» YOUR TASK: Starting at the first line of the data below, retype every line up to and including the one containing "def overlay (img".

» TASK INPUTS:

################

/-- Whether a window request is refused at the source for want of a route (R427, R431). -/
def State.noRoute (s : State) (pa : Nat) : Bool := isPeerWin pa && (s.routeOf (s.devOf pa)).isNone

/-- TRAP.INFO of SIGNAL_ACCESS (R431). -/
def sigInfo (addr : Nat) (dev : BitVec 12) (reason : Nat) : Word :=
  BitVec.ofNat 64 (addr % 2 ^ 43 * 2 ^ 20 + dev.toNat * 16 + reason)

/-! ## The core's view of a line -/

/-- The fold of a commutative update (R129): 0 add, 1 fadd, 2 min, 3 max, 4 or, on n-byte words. -/
def foldUpd (op : BitVec 4) (n old val : Nat) : Nat :=
  let w := 8 * n
  match op.toNat with
  | 0 => (old + val) % 2 ^ w
  | 1 => (addF32 (BitVec.ofNat 32 old) (BitVec.ofNat 32 val)).toNat
  | 2 => if sintOf w old ≤ sintOf w val then old else val
  | 3 => if sintOf w val ≤ sintOf w old then old else val
  | _ => old ||| val

/-- A word of a 64-byte line image replaced. -/
def imgSet (img off n v : Nat) : Nat :=
  img - img / 2 ^ (8 * off) % 2 ^ (8 * n) * 2 ^ (8 * off) + v % 2 ^ (8 * n) * 2 ^ (8 * off)

/-- Overlays the masked bytes of a store buffer entry on a line image. -/
def overlay (img : Nat) (e : SbEnt) : Nat :=
  (List.range 64).foldl (fun a i => if e.mask.getLsbD i then imgSet a i 1 (e.data.toNat / 2 ^ (8 * i)) else a) img

/-- A line of memory as command `seq` of core c reads it, or as it stands: as it stood before a write that comes after the command's reads (R347). -/
def State.lineFor (s : State) (c : Fin 320) (ilv line : Nat) (seq : Option Nat) : Nat :=
  match seq.bind (fun q => (s.core c).old.find? (fun e => q < e.seq && e.line == locKey ilv (line * 64))) with
  | some e => e.img.toNat
  | none => s.readPA ilv (line * 64) 64

/-- The bytes of physical line pa that a core's own access sees: memory (for an engine's read of a window, the answer it got), its buffered bytes, and with `upd` its partials (R118, R130, R131). -/
def State.coreLine (s : State) (c : Fin 320) (ilv line : Nat) (sk upd : Bool) (seq : Option Nat := none) : Nat :=
  let k := s.core c
  let base :=
    if isWin (line * 64) then (match s.engAnswer c (line * 64) with
      | some r => r.data.toNat
      | none => 0)
    else match (if sk then spGet none k.sk line else none) with
      | some b => b.toNat
      | none => s.lineFor c ilv line seq
  let img := (k.ph.sb.filter (fun e => e.line == line)).foldl overlay base
  if !upd then img
  else
    let us := (s.parts.filter (fun p => p.core == c.val && p.word / 64 == line)).map (fun p => (p.word, p.op, p.n, p.val)) ++
      (k.ph.upds.filter (fun u => u.word / 64 == line)).map (fun u => (u.word, u.op, u.n, u.val))
    us.foldl (fun a u =>
      let off := u.1 % 64
      imgSet a off u.2.2.1 (foldUpd u.2.1 u.2.2.1 (a / 2 ^ (8 * off) % 2 ^ (8 * u.2.2.1)) u.2.2.2)) img

/-- The superstep in which the invocation of the core's task stands. -/
def State.superstep (s : State) (c : Fin 320) : Nat :=
  match (s.core c).task.bind (fun t => (s.ctx t.osq).bind (fun x => x.invs.find? (fun i => i.uid == t.inv))) with
  | some i => i.sstep
  | none => 0

/-- The accesses of the core's task for race detection (R346), in its superstep or an older one. -/
def State.accOf (s : State) (c : Fin 320) (kind : BitVec 3) (ilv pa : Nat) (scope : BitVec 4) (old : Option Nat := none) : Option Stamp :=
  (s.core c).task.map (fun t =>
    let ss := old.getD (s.superstep c)
    { line := locKey ilv (pa / 64 * 64), core := c.val, kind := kind, inv := t.inv, osq := t.osq, ss := ss, many := false, scope := scope })

/-- Whether a read of a line keeps no stamp: SK, the weight store, a cloaked name range, a window (R335, R349). -/
def State.unstamped (s : State) (sk : Bool) (pa : Nat) : Bool :=
  sk || isWs pa || isWin pa || (s.cloakAt pa).isSome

################

» YOUR SOLUTION:
/-- Whether a window request is refused at the source for want of a route (R427, R431). -/
def State.noRoute (s : State) (pa : Nat) : Bool := isPeerWin pa && (s.routeOf (s.devOf pa)).isNone

/-- TRAP.INFO of SIGNAL_ACCESS (R431). -/
def sigInfo (addr : Nat) (dev : BitVec 12) (reason : Nat) : Word :=
  BitVec.ofNat 64 (addr % 2 ^ 43 * 2 ^ 20 + dev.toNat * 16 + reason)

/-! ## The core's view of a line -/

/-- The fold of a commutative update (R129): 0 add, 1 fadd, 2 min, 3 max, 4 or, on n-byte words. -/
def foldUpd (op : BitVec 4) (n old val : Nat) : Nat :=
  let w := 8 * n
  match op.toNat with
  | 0 => (old + val) % 2 ^ w
  | 1 => (addF32 (BitVec.ofNat 32 old) (BitVec.ofNat 32 val)).toNat
  | 2 => if sintOf w old ≤ sintOf w val then old else val
  | 3 => if sintOf w val ≤ sintOf w old then old else val
  | _ => old ||| val

/-- A word of a 64-byte line image replaced. -/
def imgSet (img off n v : Nat) : Nat :=
  img - img / 2 ^ (8 * off) % 2 ^ (8 * n) * 2 ^ (8 * off) + v % 2 ^ (8 * n) * 2 ^ (8 * off)

/-- Overlays the masked bytes of a store buffer entry on a line image. -/
def overlay (img : Nat) (e : SbEnt) : Nat :=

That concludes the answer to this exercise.